= PREF-CEMAC =

The PREF-CEMAC is the Economic and Financial Reform Program of the Economic and Monetary Community of Central African States (from its French form, Programme des Reformes Économiques et Financières de la Communauté Économique et Monétaire de l'Afrique centrale). It is an institution set up in 2016 to respond to the shock caused to the economies by the fall in oil prices on the six CEMAC member countries (Cameroon, Central African Republic, Chad, Equatorial Guinea, Gabon, and the Republic of Congo), five of which are dependent on petroleum exports for a large share of fiscal revenue and foreign currency receipts.

==Institutional structure==

At the time it was set up, Congo President Sassou-N'Guesso was selected as President of the PREF-CEMAC (and remains so as of late 2024). He chairs a Steering Committee made up of two government ministers from each of the six countries, plus the heads of the CEMAC commission, the regional central bank, and other regional bodies. There is a Monitoring Unit, essentially made up of representatives of the Steering Committee, and a Technical Secretariat with past-time service from specialists in the various CEMAC bodies.

==Actions taken==

The PREF-CEMAC was initially charged with designing and carrying out "rapid, vigorous, and coordinated actions" to restore macroeconomic health to a region in recession. An initial set of 21 measures was adopted.

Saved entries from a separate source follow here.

@[simp] theorem State.watchReached_frame (s : State) :
    s.watchReached.pending = s.pending ∧ s.watchReached.freeIdx = s.freeIdx ∧ s.watchReached.inputs = s.inputs ∧
    s.watchReached.rst = s.rst ∧ s.watchReached.lnk = s.lnk ∧ s.watchReached.fsu = s.fsu ∧
    s.watchReached.ltr = s.ltr ∧ s.watchReached.pfm = s.pfm ∧ s.watchReached.hsu = s.hsu ∧
    s.watchReached.exu = s.exu ∧ s.watchReached.sgv.gov = s.sgv.gov ∧ s.watchReached.sgv.intent = s.sgv.intent ∧
    s.watchReached.sgv.stops = s.sgv.stops ∧ s.watchReached.sgv.trips = s.sgv.trips ∧
    s.watchReached.sgv.stopPending = s.sgv.stopPending ∧ s.watchReached.sgv.flatRef = s.sgv.flatRef ∧
    s.watchReached.sgv.beltRef = s.sgv.beltRef ∧ s.watchReached.sgv.ceiling = s.sgv.ceiling ∧
    s.watchReached.sgv.standstill = s.sgv.standstill ∧ s.watchReached.sgv.standWindow = s.sgv.standWindow ∧
    s.watchReached.sgv.classSet = s.sgv.classSet := by
  unfold State.watchReached
  (repeat' split) <;> simp

@[simp] theorem State.countTension_frame (s : State) :
    s.countTension.pending = s.pending ∧ s.countTension.freeIdx = s.freeIdx ∧ s.countTension.inputs = s.inputs ∧
    s.countTension.rst = s.rst ∧ s.countTension.lnk = s.lnk ∧ s.countTension.fsu.w = s.fsu.w ∧
    s.countTension.fsu.web = s.fsu.web ∧ s.countTension.fsu.surfA = s.fsu.surfA ∧
    s.countTension.fsu.surfB = s.fsu.surfB ∧ s.countTension.fsu.staA = s.fsu.staA ∧
    s.countTension.fsu.staB = s.fsu.staB ∧ s.countTension.fsu.phase = s.fsu.phase ∧
    s.countTension.fsu.outcome = s.fsu.outcome ∧ s.countTension.fsu.incoming = s.fsu.incoming ∧
    s.countTension.fsu.outgoing = s.fsu.outgoing ∧ s.countTension.fsu.limit = s.fsu.limit ∧
    s.countTension.fsu.matchCount = s.fsu.matchCount ∧ s.countTension.fsu.extend = s.fsu.extend ∧
    s.countTension.fsu.knife = s.fsu.knife ∧ s.countTension.fsu.locked = s.fsu.locked ∧
    s.countTension.fsu.dancer = s.fsu.dancer ∧ s.countTension.fsu.dancerWindow = s.fsu.dancerWindow ∧
    s.countTension.fsu.webBreak = s.fsu.webBreak ∧ s.countTension.ltr = s.ltr ∧ s.countTension.pfm = s.pfm ∧
    s.countTension.hsu = s.hsu ∧ s.countTension.exu = s.exu ∧ s.countTension.sgv = s.sgv := by
  simp [State.countTension]

@[simp] theorem State.endBand_frame (s : State) :
    s.endBand.pending = s.pending ∧ s.endBand.freeIdx = s.freeIdx ∧ s.endBand.inputs = s.inputs ∧
    s.endBand.rst = s.rst ∧ s.endBand.lnk.sup = s.lnk.sup ∧ s.endBand.lnk.pen = s.lnk.pen ∧
    s.endBand.fsu.w = s.fsu.w ∧ s.endBand.fsu.web = s.fsu.web ∧ s.endBand.fsu.surfA = s.fsu.surfA ∧
    s.endBand.fsu.surfB = s.fsu.surfB ∧ s.endBand.fsu.staA = s.fsu.staA ∧ s.endBand.fsu.staB = s.fsu.staB ∧
    s.endBand.fsu.phase = s.fsu.phase ∧ s.endBand.fsu.outcome = s.fsu.outcome ∧
    s.endBand.fsu.incoming = s.fsu.incoming ∧ s.endBand.fsu.outgoing = s.fsu.outgoing ∧
    s.endBand.fsu.limit = s.fsu.limit ∧ s.endBand.fsu.matchCount = s.fsu.matchCount ∧
    s.endBand.fsu.extend = s.fsu.extend ∧ s.endBand.fsu.knife = s.fsu.knife ∧ s.endBand.fsu.dancer = s.fsu.dancer ∧
    s.endBand.fsu.dancerWindow = s.fsu.dancerWindow ∧ s.endBand.fsu.webBreak = s.fsu.webBreak ∧
    s.endBand.ltr = s.ltr ∧ s.endBand.pfm = s.pfm ∧ s.endBand.hsu = s.hsu ∧ s.endBand.exu = s.exu ∧
    s.endBand.sgv = s.sgv := by
  unfold State.endBand
  split <;> simp

@[simp] theorem State.takeDancer_frame (s : State) (n : ℕ) :
    (s.takeDancer n).pending = s.pending ∧ (s.takeDancer n).freeIdx = s.freeIdx ∧ (s.takeDancer n).inputs = s.inputs ∧
    (s.takeDancer n).rst = s.rst ∧ (s.takeDancer n).lnk.sup = s.lnk.sup ∧ (s.takeDancer n).lnk.pen = s.lnk.pen ∧
    (s.takeDancer n).fsu.w = s.fsu.w ∧ (s.takeDancer n).fsu.web = s.fsu.web ∧
    (s.takeDancer n).fsu.surfA = s.fsu.surfA ∧ (s.takeDancer n).fsu.surfB = s.fsu.surfB ∧
    (s.takeDancer n).fsu.staA = s.fsu.staA ∧ (s.takeDancer n).fsu.staB = s.fsu.staB ∧
    (s.takeDancer n).fsu.phase = s.fsu.phase ∧ (s.takeDancer n).fsu.outcome = s.fsu.outcome ∧
    (s.takeDancer n).fsu.incoming = s.fsu.incoming ∧ (s.takeDancer n).fsu.outgoing = s.fsu.outgoing ∧
    (s.takeDancer n).fsu.limit = s.fsu.limit ∧ (s.takeDancer n).fsu.matchCount = s.fsu.matchCount ∧
    (s.takeDancer n).fsu.extend = s.fsu.extend ∧ (s.takeDancer n).fsu.knife = s.fsu.knife ∧
    (s.takeDancer n).fsu.webBreak = s.fsu.webBreak ∧ (s.takeDancer n).ltr = s.ltr ∧ (s.takeDancer n).pfm = s.pfm ∧
    (s.takeDancer n).hsu = s.hsu ∧ (s.takeDancer n).exu = s.exu ∧ (s.takeDancer n).sgv = s.sgv := by
  unfold State.takeDancer
  (repeat' split) <;> simp

@[simp] theorem State.matchPart_frame (s : State) (d : Travel) :
    (s.matchPart d).pending = s.pending ∧ (s.matchPart d).freeIdx = s.freeIdx ∧ (s.matchPart d).inputs = s.inputs ∧
    (s.matchPart d).rst = s.rst ∧ (s.matchPart d).lnk = s.lnk ∧ (s.matchPart d).fsu.w = s.fsu.w ∧
    (s.matchPart d).fsu.web = s.fsu.web ∧ (s.matchPart d).fsu.surfA = s.fsu.surfA ∧
    (s.matchPart d).fsu.surfB = s.fsu.surfB ∧ (s.matchPart d).fsu.outcome = s.fsu.outcome ∧
    (s.matchPart d).fsu.incoming = s.fsu.incoming ∧ (s.matchPart d).fsu.outgoing = s.fsu.outgoing ∧
    (s.matchPart d).fsu.knife = s.fsu.knife ∧ (s.matchPart d).fsu.locked = s.fsu.locked ∧
    (s.matchPart d).fsu.lockCount = s.fsu.lockCount ∧ (s.matchPart d).fsu.lossWatch = s.fsu.lossWatch ∧
    (s.matchPart d).fsu.dancer = s.fsu.dancer ∧ (s.matchPart d).fsu.dancerWindow = s.fsu.dancerWindow ∧
    (s.matchPart d).fsu.webBreak = s.fsu.webBreak ∧ (s.matchPart d).ltr = s.ltr ∧ (s.matchPart d).pfm = s.pfm ∧
    (s.matchPart d).hsu = s.hsu ∧ (s.matchPart d).exu = s.exu ∧ (s.matchPart d).sgv = s.sgv := by
  unfold State.matchPart
  split <;> simp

At the same time, member countries were charged with negotiating a stabilization program with the International Monetary Fund (IMF).

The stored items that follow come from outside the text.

-- ==== Sys2Proof/Laws/Commands.lean ====
section
/-! SUPPORT. What the operations behind the commands leave as it was, one lemma for each operation; the checks of a line
command; a request taken. -/

namespace Sys2Proof.Machine

@[simp] theorem State.countWeb_frame (s : State) (d : Travel) :
    (s.countWeb d).pending = s.pending ∧ (s.countWeb d).freeIdx = s.freeIdx ∧ (s.countWeb d).inputs = s.inputs ∧
    (s.countWeb d).rst = s.rst ∧ (s.countWeb d).lnk = s.lnk ∧ (s.countWeb d).fsu.surfA = s.fsu.surfA ∧
    (s.countWeb d).fsu.surfB = s.fsu.surfB ∧ (s.countWeb d).fsu.staA = s.fsu.staA ∧
    (s.countWeb d).fsu.staB = s.fsu.staB ∧ (s.countWeb d).fsu.phase = s.fsu.phase ∧
    (s.countWeb d).fsu.outcome = s.fsu.outcome ∧ (s.countWeb d).fsu.incoming = s.fsu.incoming ∧
    (s.countWeb d).fsu.outgoing = s.fsu.outgoing ∧ (s.countWeb d).fsu.limit = s.fsu.limit ∧
    (s.countWeb d).fsu.matchCount = s.fsu.matchCount ∧ (s.countWeb d).fsu.extend = s.fsu.extend ∧
    (s.countWeb d).fsu.knife = s.fsu.knife ∧ (s.countWeb d).fsu.locked = s.fsu.locked ∧
    (s.countWeb d).fsu.lockCount = s.fsu.lockCount ∧ (s.countWeb d).fsu.lossWatch = s.fsu.lossWatch ∧
    (s.countWeb d).fsu.dancer = s.fsu.dancer ∧ (s.countWeb d).fsu.dancerWindow = s.fsu.dancerWindow ∧
    (s.countWeb d).ltr = s.ltr ∧ (s.countWeb d).pfm = s.pfm ∧ (s.countWeb d).hsu = s.hsu ∧
    (s.countWeb d).exu = s.exu ∧ (s.countWeb d).sgv.gov = s.sgv.gov ∧ (s.countWeb d).sgv.intent = s.sgv.intent ∧
    (s.countWeb d).sgv.holds = s.sgv.holds ∧ (s.countWeb d).sgv.stops = s.sgv.stops ∧
    (s.countWeb d).sgv.trips = s.sgv.trips ∧ (s.countWeb d).sgv.stopPending = s.sgv.stopPending ∧
    (s.countWeb d).sgv.flatRef = s.sgv.flatRef ∧ (s.countWeb d).sgv.beltRef = s.sgv.beltRef ∧
    (s.countWeb d).sgv.ceiling = s.sgv.ceiling ∧ (s.countWeb d).sgv.classSet = s.sgv.classSet := by
  simp [State.countWeb]

@[simp] theorem State.feedUnits_frame (s : State) (d : Travel) :
    (s.feedUnits d).pending = s.pending ∧ (s.feedUnits d).inputs = s.inputs ∧
    (s.feedUnits d).rst.panelSerial = s.rst.panelSerial ∧ (s.feedUnits d).fsu.w = s.fsu.w ∧
    (s.feedUnits d).fsu.web = s.fsu.web ∧ (s.feedUnits d).fsu.surfA = s.fsu.surfA ∧
    (s.feedUnits d).fsu.surfB = s.fsu.surfB ∧ (s.feedUnits d).fsu.dancer = s.fsu.dancer ∧
    (s.feedUnits d).fsu.dancerWindow = s.fsu.dancerWindow ∧ (s.feedUnits d).fsu.webBreak = s.fsu.webBreak ∧
    (s.feedUnits d).pfm.forming = s.pfm.forming ∧ (s.feedUnits d).pfm.nextStart = s.pfm.nextStart ∧
    (s.feedUnits d).pfm.nextStrike = s.pfm.nextStrike ∧ (s.feedUnits d).pfm.cycle = s.pfm.cycle ∧
    (s.feedUnits d).pfm.bladeLimit = s.pfm.bladeLimit ∧ (s.feedUnits d).pfm.strikeFor = s.pfm.strikeFor ∧
    (s.feedUnits d).pfm.nextWaste = s.pfm.nextWaste ∧ (s.feedUnits d).pfm.strikeCeiling = s.pfm.strikeCeiling ∧
    (s.feedUnits d).pfm.strike = s.pfm.strike ∧ (s.feedUnits d).pfm.depths = s.pfm.depths ∧
    (s.feedUnits d).hsu.pressure = s.hsu.pressure ∧ (s.feedUnits d).hsu.pressureReading = s.hsu.pressureReading ∧
    (s.feedUnits d).hsu.permit = s.hsu.permit ∧ (s.feedUnits d).exu = s.exu ∧
    (s.feedUnits d).sgv.trips = s.sgv.trips ∧ (s.feedUnits d).sgv.flatRef = s.sgv.flatRef ∧
    (s.feedUnits d).sgv.beltRef = s.sgv.beltRef ∧ (s.feedUnits d).sgv.ceiling = s.sgv.ceiling ∧
    (s.feedUnits d).sgv.classSet = s.sgv.classSet := by
  unfold State.feedUnits
  (repeat' split) <;> simp

@[simp] theorem State.formUnits_frame (s : State) (d : Travel) :
    (s.formUnits d).pending = s.pending ∧ (s.formUnits d).inputs = s.inputs ∧
    (s.formUnits d).rst.rolls = s.rst.rolls ∧ (s.formUnits d).rst.line = s.rst.line ∧ (s.formUnits d).fsu = s.fsu ∧
    (s.formUnits d).ltr = s.ltr ∧ (s.formUnits d).pfm.strikeCeiling = s.pfm.strikeCeiling ∧
    (s.formUnits d).hsu.pressure = s.hsu.pressure ∧ (s.formUnits d).hsu.pressureReading = s.hsu.pressureReading ∧
    (s.formUnits d).hsu.permit = s.hsu.permit ∧ (s.formUnits d).exu.b = s.exu.b ∧
    (s.formUnits d).exu.belt = s.exu.belt ∧ (s.formUnits d).exu.cycle = s.exu.cycle ∧
    (s.formUnits d).exu.limit = s.exu.limit ∧ (s.formUnits d).exu.cutSerial = s.exu.cutSerial ∧
    (s.formUnits d).exu.cut = s.exu.cut ∧ (s.formUnits d).exu.divert = s.exu.divert ∧
    (s.formUnits d).sgv.gov = s.sgv.gov ∧ (s.formUnits d).sgv.intent = s.sgv.intent ∧
    (s.formUnits d).sgv.stops = s.sgv.stops ∧ (s.formUnits d).sgv.trips = s.sgv.trips ∧
    (s.formUnits d).sgv.stopPending = s.sgv.stopPending ∧ (s.formUnits d).sgv.flatRef = s.sgv.flatRef ∧
    (s.formUnits d).sgv.beltRef = s.sgv.beltRef ∧ (s.formUnits d).sgv.ceiling = s.sgv.ceiling ∧
    (s.formUnits d).sgv.standstill = s.sgv.standstill ∧ (s.formUnits d).sgv.standWindow = s.sgv.standWindow := by
  unfold State.formUnits
  split <;> simp

@[simp] theorem State.countBelt_frame (s : State) (d : Travel) :
    (s.countBelt d).pending = s.pending ∧ (s.countBelt d).freeIdx = s.freeIdx ∧ (s.countBelt d).inputs = s.inputs ∧
    (s.countBelt d).rst = s.rst ∧ (s.countBelt d).lnk = s.lnk ∧ (s.countBelt d).fsu = s.fsu ∧
    (s.countBelt d).ltr = s.ltr ∧ (s.countBelt d).pfm = s.pfm ∧ (s.countBelt d).hsu = s.hsu ∧
    (s.countBelt d).exu.cycle = s.exu.cycle ∧ (s.countBelt d).exu.limit = s.exu.limit ∧
    (s.countBelt d).exu.cutSerial = s.exu.cutSerial ∧ (s.countBelt d).exu.pendingFault = s.exu.pendingFault ∧
    (s.countBelt d).exu.last = s.exu.last ∧ (s.countBelt d).exu.cut = s.exu.cut ∧
    (s.countBelt d).exu.divert = s.exu.divert ∧ (s.countBelt d).sgv = s.sgv := by
  simp [State.countBelt]

@[simp] theorem State.refreshSpeeds_frame (s : State) (surfA : ℤ) (surfB : ℤ) :
    (s.refreshSpeeds surfA surfB).pending = s.pending ∧ (s.refreshSpeeds surfA surfB).freeIdx = s.freeIdx ∧
    (s.refreshSpeeds surfA surfB).inputs = s.inputs ∧ (s.refreshSpeeds surfA surfB).rst = s.rst ∧
    (s.refreshSpeeds surfA surfB).lnk = s.lnk ∧ (s.refreshSpeeds surfA surfB).fsu.w = s.fsu.w ∧
    (s.refreshSpeeds surfA surfB).fsu.staA = s.fsu.staA ∧ (s.refreshSpeeds surfA surfB).fsu.staB = s.fsu.staB ∧
    (s.refreshSpeeds surfA surfB).fsu.phase = s.fsu.phase ∧
    (s.refreshSpeeds surfA surfB).fsu.outcome = s.fsu.outcome ∧
    (s.refreshSpeeds surfA surfB).fsu.incoming = s.fsu.incoming ∧
    (s.refreshSpeeds surfA surfB).fsu.outgoing = s.fsu.outgoing ∧
    (s.refreshSpeeds surfA surfB).fsu.limit = s.fsu.limit ∧
    (s.refreshSpeeds surfA surfB).fsu.matchCount = s.fsu.matchCount ∧
    (s.refreshSpeeds surfA surfB).fsu.extend = s.fsu.extend ∧ (s.refreshSpeeds surfA surfB).fsu.knife = s.fsu.knife ∧
    (s.refreshSpeeds surfA surfB).fsu.locked = s.fsu.locked ∧
    (s.refreshSpeeds surfA surfB).fsu.lockCount = s.fsu.lockCount ∧
    (s.refreshSpeeds surfA surfB).fsu.lossWatch = s.fsu.lossWatch ∧
    (s.refreshSpeeds surfA surfB).fsu.dancer = s.fsu.dancer ∧
    (s.refreshSpeeds surfA surfB).fsu.dancerWindow = s.fsu.dancerWindow ∧
    (s.refreshSpeeds surfA surfB).fsu.webBreak = s.fsu.webBreak ∧ (s.refreshSpeeds surfA surfB).ltr = s.ltr ∧
    (s.refreshSpeeds surfA surfB).pfm = s.pfm ∧ (s.refreshSpeeds surfA surfB).hsu = s.hsu ∧
    (s.refreshSpeeds surfA surfB).exu.b = s.exu.b ∧ (s.refreshSpeeds surfA surfB).exu.cycle = s.exu.cycle ∧
    (s.refreshSpeeds surfA surfB).exu.limit = s.exu.limit ∧
    (s.refreshSpeeds surfA surfB).exu.cutSerial = s.exu.cutSerial ∧
    (s.refreshSpeeds surfA surfB).exu.pendingFault = s.exu.pendingFault ∧
    (s.refreshSpeeds surfA surfB).exu.last = s.exu.last ∧ (s.refreshSpeeds surfA surfB).exu.cut = s.exu.cut ∧
    (s.refreshSpeeds surfA surfB).exu.divert = s.exu.divert ∧ (s.refreshSpeeds surfA surfB).sgv = s.sgv := by
  simp [State.refreshSpeeds]

@[simp] theorem State.endRundown_frame (s : State) (x : Station) :
    (s.endRundown x).pending = s.pending ∧ (s.endRundown x).freeIdx = s.freeIdx ∧ (s.endRundown x).inputs = s.inputs ∧
    (s.endRundown x).rst = s.rst ∧ (s.endRundown x).lnk = s.lnk ∧ (s.endRundown x).fsu.w = s.fsu.w ∧
    (s.endRundown x).fsu.web = s.fsu.web ∧ (s.endRundown x).fsu.surfA = s.fsu.surfA ∧
    (s.endRundown x).fsu.surfB = s.fsu.surfB ∧ (s.endRundown x).fsu.phase = s.fsu.phase ∧
    (s.endRundown x).fsu.outcome = s.fsu.outcome ∧ (s.endRundown x).fsu.incoming = s.fsu.incoming ∧
    (s.endRundown x).fsu.outgoing = s.fsu.outgoing ∧ (s.endRundown x).fsu.limit = s.fsu.limit ∧
    (s.endRundown x).fsu.matchCount = s.fsu.matchCount ∧ (s.endRundown x).fsu.extend = s.fsu.extend ∧
    (s.endRundown x).fsu.knife = s.fsu.knife ∧ (s.endRundown x).fsu.locked = s.fsu.locked ∧
    (s.endRundown x).fsu.lockCount = s.fsu.lockCount ∧ (s.endRundown x).fsu.lossWatch = s.fsu.lossWatch ∧
    (s.endRundown x).fsu.dancer = s.fsu.dancer ∧ (s.endRundown x).fsu.dancerWindow = s.fsu.dancerWindow ∧
    (s.endRundown x).fsu.webBreak = s.fsu.webBreak ∧ (s.endRundown x).ltr = s.ltr ∧ (s.endRundown x).pfm = s.pfm ∧
    (s.endRundown x).hsu = s.hsu ∧ (s.endRundown x).exu = s.exu ∧ (s.endRundown x).sgv = s.sgv := by
  unfold State.endRundown
  split <;> simp

@[simp] theorem State.setPin_frame (s : State) (i : Input) (v : Pin) :
    (s.setPin i v).pending = s.pending ∧ (s.setPin i v).freeIdx = s.freeIdx ∧ (s.setPin i v).rst = s.rst ∧
    (s.setPin i v).lnk = s.lnk ∧ (s.setPin i v).fsu = s.fsu ∧ (s.setPin i v).ltr = s.ltr ∧
    (s.setPin i v).pfm = s.pfm ∧ (s.setPin i v).hsu = s.hsu ∧ (s.setPin i v).exu = s.exu ∧
    (s.setPin i v).sgv = s.sgv := by
  simp [State.setPin]

@[simp] theorem State.firstLevel_frame (s : State) (i : Input) (level : Bool) :
    (s.firstLevel i level).pending = s.pending ∧ (s.firstLevel i level).inputs = s.inputs ∧
    (s.firstLevel i level).rst.patterns = s.rst.patterns ∧ (s.firstLevel i level).rst.pool = s.rst.pool ∧
    (s.firstLevel i level).rst.classes = s.rst.classes ∧ (s.firstLevel i level).rst.rolls = s.rst.rolls ∧
    (s.firstLevel i level).rst.lots = s.rst.lots ∧ (s.firstLevel i level).rst.order = s.rst.order ∧
    (s.firstLevel i level).rst.panelSerial = s.rst.panelSerial ∧ (s.firstLevel i level).lnk.sup = s.lnk.sup ∧
    (s.firstLevel i level).lnk.pen = s.lnk.pen ∧ (s.firstLevel i level).fsu.w = s.fsu.w ∧
    (s.firstLevel i level).fsu.web = s.fsu.web ∧ (s.firstLevel i level).fsu.surfA = s.fsu.surfA ∧
    (s.firstLevel i level).fsu.surfB = s.fsu.surfB ∧ (s.firstLevel i level).fsu.locked = s.fsu.locked ∧
    (s.firstLevel i level).fsu.lockCount = s.fsu.lockCount ∧ (s.firstLevel i level).fsu.lossWatch = s.fsu.lossWatch ∧
    (s.firstLevel i level).fsu.dancer = s.fsu.dancer ∧ (s.firstLevel i level).fsu.dancerWindow = s.fsu.dancerWindow ∧
    (s.firstLevel i level).fsu.webBreak = s.fsu.webBreak ∧ (s.firstLevel i level).ltr.segment = s.ltr.segment ∧
    (s.firstLevel i level).ltr.pendingJoint = s.ltr.pendingJoint ∧
    (s.firstLevel i level).ltr.starved = s.ltr.starved ∧ (s.firstLevel i level).pfm.forming = s.pfm.forming ∧
    (s.firstLevel i level).pfm.nextStart = s.pfm.nextStart ∧
    (s.firstLevel i level).pfm.nextStrike = s.pfm.nextStrike ∧
    (s.firstLevel i level).pfm.nextWaste = s.pfm.nextWaste ∧
    (s.firstLevel i level).pfm.strikeCeiling = s.pfm.strikeCeiling ∧
    (s.firstLevel i level).hsu.pressure = s.hsu.pressure ∧
    (s.firstLevel i level).hsu.pressureReading = s.hsu.pressureReading ∧ (s.firstLevel i level).exu.b = s.exu.b ∧
    (s.firstLevel i level).exu.belt = s.exu.belt ∧ (s.firstLevel i level).exu.last = s.exu.last ∧
    (s.firstLevel i level).sgv.stops = s.sgv.stops ∧ (s.firstLevel i level).sgv.flatRef = s.sgv.flatRef ∧
    (s.firstLevel i level).sgv.beltRef = s.sgv.beltRef ∧ (s.firstLevel i level).sgv.ceiling = s.sgv.ceiling ∧
    (s.firstLevel i level).sgv.standstill = s.sgv.standstill ∧
    (s.firstLevel i level).sgv.standWindow = s.sgv.standWindow ∧
    (s.firstLevel i level).sgv.classSet = s.sgv.classSet := by
  unfold State.firstLevel
  (repeat' split) <;> simp

@[simp] theorem State.openPorts_frame (s : State) :
    s.openPorts.pending = s.pending ∧ s.openPorts.freeIdx = s.freeIdx ∧ s.openPorts.inputs = s.inputs ∧
    s.openPorts.rst = s.rst ∧ s.openPorts.lnk.alerts = s.lnk.alerts ∧ s.openPorts.fsu = s.fsu ∧
    s.openPorts.ltr = s.ltr ∧ s.openPorts.pfm = s.pfm ∧ s.openPorts.hsu = s.hsu ∧ s.openPorts.exu = s.exu ∧
    s.openPorts.sgv = s.sgv := by
  unfold State.openPorts
  split <;> simp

Results were broadly positive: growth returned, foreign exchange reserves rose, as did fiscal revenues; two regional financial markets were consolidated; free circulation of goods and persons in the CEMAC area was finally implemented; donor funds were raised to carry out major regional construction projects; and countries successfully negotiated and implemented IMF programs.

Much of the progress realized was reversed in 2020 with the advent of the COVID-19 pandemic. In response, CEMAC members agreed a Phase II for the CREF-CEMAC, covering 2021-25, including the negotiation of "second generation" programs with the IMF.

The World Bank now published regular updates on progress in implementation.